Summary: A national study of 2.2 million Medicare hospital admissions for heart attacks finds no clinical differences between Medicare Advantage and Traditional Medicare by 2018. At best, Medicare Advantage is providing equal outcomes at higher cost.
Association of Medicare Advantage vs Traditional Medicare With 30-Day Mortality Among Patients With Acute Myocardial Infarction, JAMA, December 6, 2022, by Bruce E. Landon, et al.
Abstract:
OBJECTIVE: To compare 30-day mortality and treatment for Medicare Advantage and traditional Medicare patients presenting with acute myocardial infarction (MI) from 2009 to 2018.
RESULTS: [statistical detail removed for clarity]
[Clinical] Enrollment in Medicare Advantage vs traditional Medicare was associated with significantly lower adjusted 30-day mortality rates in 2009 (19.1% vs 20.6%). By 2018, mortality had declined in all groups, and there were no longer statically significant differences between Medicare Advantage (17.7%) and traditional Medicare (17.8%) … By 2018, there was no … significant difference in standardized 90-day revascularization rates between Medicare Advantage and traditional Medicare.
[Utilization] Rates of guideline-recommended medication prescriptions were … higher in Medicare Advantage (91.7%) vs traditional Medicare patients (89.0%)…. Medicare Advantage patients were … less likely to be admitted to an ICU than traditional Medicare patients (50.3% vs 51.2%) and more likely to be discharged to home rather than to a postacute facility (71.5% vs 70.2%). Adjusted 30-day readmission rates were lower in Medicare Advantage than in traditional Medicare (13.8% vs 15.2% and 11.2%vs 11.9%).

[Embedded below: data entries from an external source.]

-- ==== Sys2Proof/Syntax.lean ====
section
/-! DEFINITION. The instructions: one constructor per row of opcode_table.json. The CTRL8 rows are the
bytes a host writes to `CTRL` (30_encoding.md R85 to R87); the REPORT64 and WIRE65 rows are the reports that
travel on DEVRX and DEVTX (R75 to R81). -/

namespace Sys2Proof

/-- A channel identifier: a string of 4 bytes in index order, no numeric view (10_state.md R22, 20_memory.md R56). -/
structure Cid where
  b0 : Byte
  b1 : Byte
  b2 : Byte
  b3 : Byte
deriving DecidableEq, Repr

/-- A nonce: a string of 8 bytes in index order (10_state.md R28, 20_memory.md R56). -/
structure Nonce where
  b0 : Byte
  b1 : Byte
  b2 : Byte
  b3 : Byte
  b4 : Byte
  b5 : Byte
  b6 : Byte
  b7 : Byte
deriving DecidableEq, Repr

/-- One constructor per row of opcode_table.json. `cmask` is `CTRL.CMASK` (10_state.md R29). -/
inductive Instr where
  /-- `WRITE` (40_report_channel.md R104). -/
  | write (cmask : Bool)
  /-- `READ` (R105). -/
  | read (cmask : Bool)
  /-- `DELIVER` (R106). -/
  | deliver (cmask : Bool)
  /-- `SEND` (41_frame_codec.md R125). -/
  | send (cmask : Bool)
  /-- `RECV` (R129). -/
  | recv (cmask : Bool)
  /-- `XCHG` (R133). -/
  | xchg (cmask : Bool)
  /-- `INIT` (R135). -/
  | init (cmask : Bool)
  /-- Reserved `OP` 0x0 (30_encoding.md R87). -/
  | reservedOp0 (cmask : Bool)
  /-- Reserved `OP` 0x8 (R87). -/
  | reservedOp8 (cmask : Bool)
  /-- Reserved `OP` 0x9 (R87). -/
  | reservedOp9 (cmask : Bool)
  /-- Reserved `OP` 0xA (R87). -/
  | reservedOpA (cmask : Bool)
  /-- Reserved `OP` 0xB (R87). -/
  | reservedOpB (cmask : Bool)
  /-- Reserved `OP` 0xC (R87). -/
  | reservedOpC (cmask : Bool)
  /-- Reserved `OP` 0xD (R87). -/
  | reservedOpD (cmask : Bool)
  /-- Reserved `OP` 0xE (R87). -/
  | reservedOpE (cmask : Bool)
  /-- Reserved `OP` 0xF (R87). -/
  | reservedOpF (cmask : Bool)
  /-- A `CTRL` byte with a reserved bit 7:5 set (R87). -/
  | reservedCtrlBits (rsv : BitVec 3) (cmask : Bool) (op : BitVec 4)
  /-- Initialization frame (R77): CID, the command's seven low bits, total length, 57 payload bytes. -/
  | frameInit (cid : Cid) (cmd : BitVec 7) (len : BitVec 16) (data : List Byte)
  /-- Continuation frame (R78): CID, sequence number, 59 payload bytes. -/
  | frameCont (cid : Cid) (seq : BitVec 7) (data : List Byte)
  /-- Session-establishment request (R81). -/
  | frameInitReq (nonce : Nonce)
  /-- Session-establishment reply as `INIT` reads it (R81): the bytes received. -/
  | frameInitReply (bytes : List Byte)
  /-- Raw report (R80): opaque payload bytes. -/
  | reportRaw (payload : List Byte)
  /-- Outbound report on the wire (R75): the 64 report bytes behind the report id. -/
  | wireOut (report : List Byte)
deriving DecidableEq, Repr

end Sys2Proof
end

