-- ==== Sys2Proof/Machine/Core.lean ====
section
/-! DEFINITION. The machine as the host takes it. -/

def Sys2Proof.core : Host.Core :=
  { State := Sys2Proof.Machine.State, Fault := Sys2Proof.Machine.Fault, Refusal := Sys2Proof.Machine.Refusal,
    step := Sys2Proof.Machine.step, reset := Sys2Proof.Machine.State.reset }
end

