-- ==== Sys2Proof/Certificates/Slice0/Obligations.lean ====
section
/-! DEFINITION. The statements for the provers, from the numbered rules of spec/. Where a statement speaks of one exec
as one event (log 1), of State.inputs (log 3), of listed answers of the device handle (log 4), of the reports in flight
as a list (log 24), of the counter free (log 9), of the timer (log 10) or of the records trace and hostData (log 16),
it speaks in the model's own terms, which those log entries fix. Where a statement fixes `RXBUF` beyond `RXLEN`,
`RXREP` beyond `RXREPLEN` or either buffer after an error or while an operation is in flight (a whole next state, a
frame, a buffer left as it was), it says of that leftover storage what the model does (log 9, unsafe): the spec leaves
those contents unspecified. Where it fixes `rx_cnt` before the first frame of a reassembly, or a cursor outside the phase
that uses it (a whole next state), it says what the model leaves there (log 25, unsafe). -/

open Sys2Proof Sys2Proof.Machine

/-! ### Encodings -/

/-- Words of 30_encoding.md R86, R85, R87 and R77, R78, R75 decode to what they stand for. -/
def Obligations.SampleWordsDecode : Prop :=
  decode .ctrl [0x03] = .ok (.deliver false) ∧
  decode .ctrl [0x16] = .ok (.xchg true) ∧
  decode .ctrl [0x0F] = .ok (.reservedOpF false) ∧
  decode .ctrl [0x24] = .ok (.reservedCtrlBits 1 false 4) ∧
  decode .frame ([0x0A, 0x0B, 0x0C, 0x0D, 0x81, 0x00, 0x01, 0x5A] ++ zeros 56) =
    .ok (.frameInit ⟨0x0A, 0x0B, 0x0C, 0x0D⟩ 1 1 (0x5A :: zeros 56)) ∧
  decode .frame ([0x0A, 0x0B, 0x0C, 0x0D, 0x04, 0x27] ++ zeros 58) =
    .ok (.frameCont ⟨0x0A, 0x0B, 0x0C, 0x0D⟩ 4 (0x27 :: zeros 58)) ∧
  decode .raw [0x80, 0x01, 0x02] = .ok (.reportRaw [0x80, 0x01, 0x02]) ∧
  decode .wire ([0x00, 0x80] ++ zeros 63) = .ok (.wireOut (0x80 :: zeros 63))

/-- Decoding the encoding of a well-formed instruction gives it back, at every operand value. -/
def Obligations.DecodeEncode : Prop :=
  ∀ i : Instr, i.wf = true → decode i.form (encode i) = .ok i

/-- Every string of bytes that decodes as one of the formats is the encoding of a well-formed instruction: no two
strings of a format stand for one instruction. -/
def Obligations.EncodeDecode : Prop :=
  ∀ (f : Form) (bytes : List Byte) (i : Instr), decode f bytes = .ok i → i.wf = true ∧ encode i = bytes

/-- The length field (30_encoding.md R82): high byte first, unsigned, every length from 0 to 65535 carried whole. -/
def Obligations.LengthFieldBigEndian : Prop :=
  (∀ len : BitVec 16, lenHi len = BitVec.ofNat 8 (len.toNat / 256) ∧ lenLo len = BitVec.ofNat 8 (len.toNat % 256)) ∧
  (∀ hi lo : Byte, (lenOf hi lo).toNat = 256 * hi.toNat + lo.toNat) ∧
  (∀ len : BitVec 16, lenOf (lenHi len) (lenLo len) = len)

/-! ### Reset, agents, the step -/

/-- What reset leaves: every value 10_state.md R40 gives, whatever was in flight; then the idle block makes no device
call of itself (70_reset_and_hazards.md R185). -/
def Obligations.ResetValues : Prop :=
  (∀ (s : State) (rest : List Input), s.inputs = .reset :: rest →
    ∃ t, step s = .next t ∧ statusWord t.status = 0x0000 ∧ t.errSticky = 0 ∧ t.exp = 0 ∧ t.got = 0 ∧
      t.polls = 0 ∧ t.txcnt = 0 ∧ t.rxcnt = 0 ∧ t.rxlen = 0 ∧ t.rxdecl = 0 ∧ t.rxreplen = 0 ∧ t.fsm = .idle ∧
      t.ops.cmd = 0x00 ∧ t.ops.txlen = 0 ∧ t.ops.origlen = 0 ∧ t.ops.attempts = 0 ∧ t.ops.timeout = 0 ∧
      t.ops.matchReg = 0 ∧ t.ops.wrlen = 0 ∧ t.trace = s.trace ∧ t.rxAnswers = s.rxAnswers ∧
      t.txAnswers = s.txAnswers ∧ t.transport = s.transport ∧ t.inputs = rest) ∧
  (∀ s : State, s.status.busy = false → s.inputs = [] → step s = .next s) ∧
  (statusWord State.reset.status = 0x0000 ∧ State.reset.errSticky = 0 ∧ State.reset.fsm = .idle ∧
    State.reset.ops.cmd = 0x00 ∧ State.reset.ops.attempts = 0 ∧ State.reset.ops.matchReg = 0)

/-- A step runs the decoded instruction: a `CTRL` byte at an idle block, the instruction in flight at the FRC's turn, a
report and a string on DEVTX by their formats. What the step adds is the input taken. That a report and a string on DEVTX
are instructions, and by which format each is read, is the model's choice (logs 13 and 15). -/
def Obligations.StepRunsDecoded : Prop :=
  (∀ (s : State) (b : Byte) (rest : List Input) (i : Instr),
    s.inputs = .ctrl b :: rest → s.status.busy = false → decode .ctrl [b] = .ok i →
      step s = exec i { s with inputs := rest }) ∧
  (∀ s : State, s.inputs = [] → s.status.busy = true → step s = exec (decodeCtrl (ctrlByte 0 s.cmaskL s.opL)) s) ∧
  (∀ (s : State) (rest : List Input), s.inputs = .run :: rest → s.status.busy = true →
      step s = exec (decodeCtrl (ctrlByte 0 s.cmaskL s.opL)) { s with inputs := rest }) ∧
  (∀ (s : State) (bytes : List Byte) (rest : List Input) (i : Instr),
    s.inputs = .report bytes :: rest → decode (inboundForm s) bytes = .ok i →
      step s = exec i { s with inputs := rest }) ∧
  (∀ (s : State) (bytes : List Byte) (rest : List Input) (i : Instr),
    s.inputs = .wire bytes :: rest → decodeDevtx s bytes = .ok i →
      step s = exec i { s with inputs := rest })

CONCLUSIONS AND RELEVANCE: Among Medicare beneficiaries with acute MI, enrollment in Medicare Advantage, compared with traditional Medicare, was significantly associated with modestly lower rates of 30-day mortality in 2009, and the difference was no longer statistically significant by 2018.
Comment:
By Jim Kahn, M.D., M.P.H.
This impressive comparison of Medicare Advantage [MA] and Traditional Medicare [TM] in the management of acute myocardial infarctions (aka heart attacks) finds no differences in clinical outcomes and small differences in utilization. What are we to learn from this?
I’m not terribly interested in the utilization differences. They’re small, and may reflect MA plan cost control goals instead of clinical quality.
I prefer to focus on health results, as the authors did. Let’s look at these closely.
1) Clinical outcomes for heart attacks appear similar for MA and TM overall, by 2018. Thus, MA is not providing meaningful health advantages for this clinical situation. That leads to the question, why pay more, as MA forces us to?
2) An apparent MA advantage for 30-day mortality disappeared from 2009-2018. This makes sense, since the MA population evolved from very much healthier than TM to close in health status. However, there may still be a statistical bias making MA care look better than it is.
Geek detour: We know that MA plans aggressively upcode certain diagnoses to increase capitation rates. Once these clinical diagnoses are in the electronic health record, hospital doctors have the opportunity, and indeed a medical obligation, to assess and manage them. As a result, hospitalization summaries may list the added diagnoses as comorbidities. The TM patient doesn’t have this upcoding. In the analysis of clinical outcomes, it could look like the hospital did as well with similar MA and TM patients, when in fact the MA patients are a bit healthier than similarly coded TM patients. This introduces a bias that favors MA.
Summary in nearly normal speak: Small differences in hospital comorbidities due to diagnostic upcoding may make MA care look better than it is.
Summary in fully normal speak: MA care may not be as good as it appears.
3) Even if MA outcomes are about as good as TM overall, this doesn’t capture significant variation across MA plans. Beneficiaries have no way to determine which plans provide better care. It’s a crap shoot.
4) P.S., why are we using data that are four years old? Our healthcare data system is kludgy, due largely to the kludginess of our health care payment system. Single payer data would be streamlined and current.
Takeaway: It’s good that MA appears similar to TM in clinical outcomes, at least for heart attacks. I’m worried that the analysis is still biased. But even if MA is close on clinical outcomes, why is that good enough? We know that MA creates big cost problems – for CMS and for sick beneficiaries. Why would we pay more for something that’s not better?
With single payer, we’d pay less for medical care that’s superior.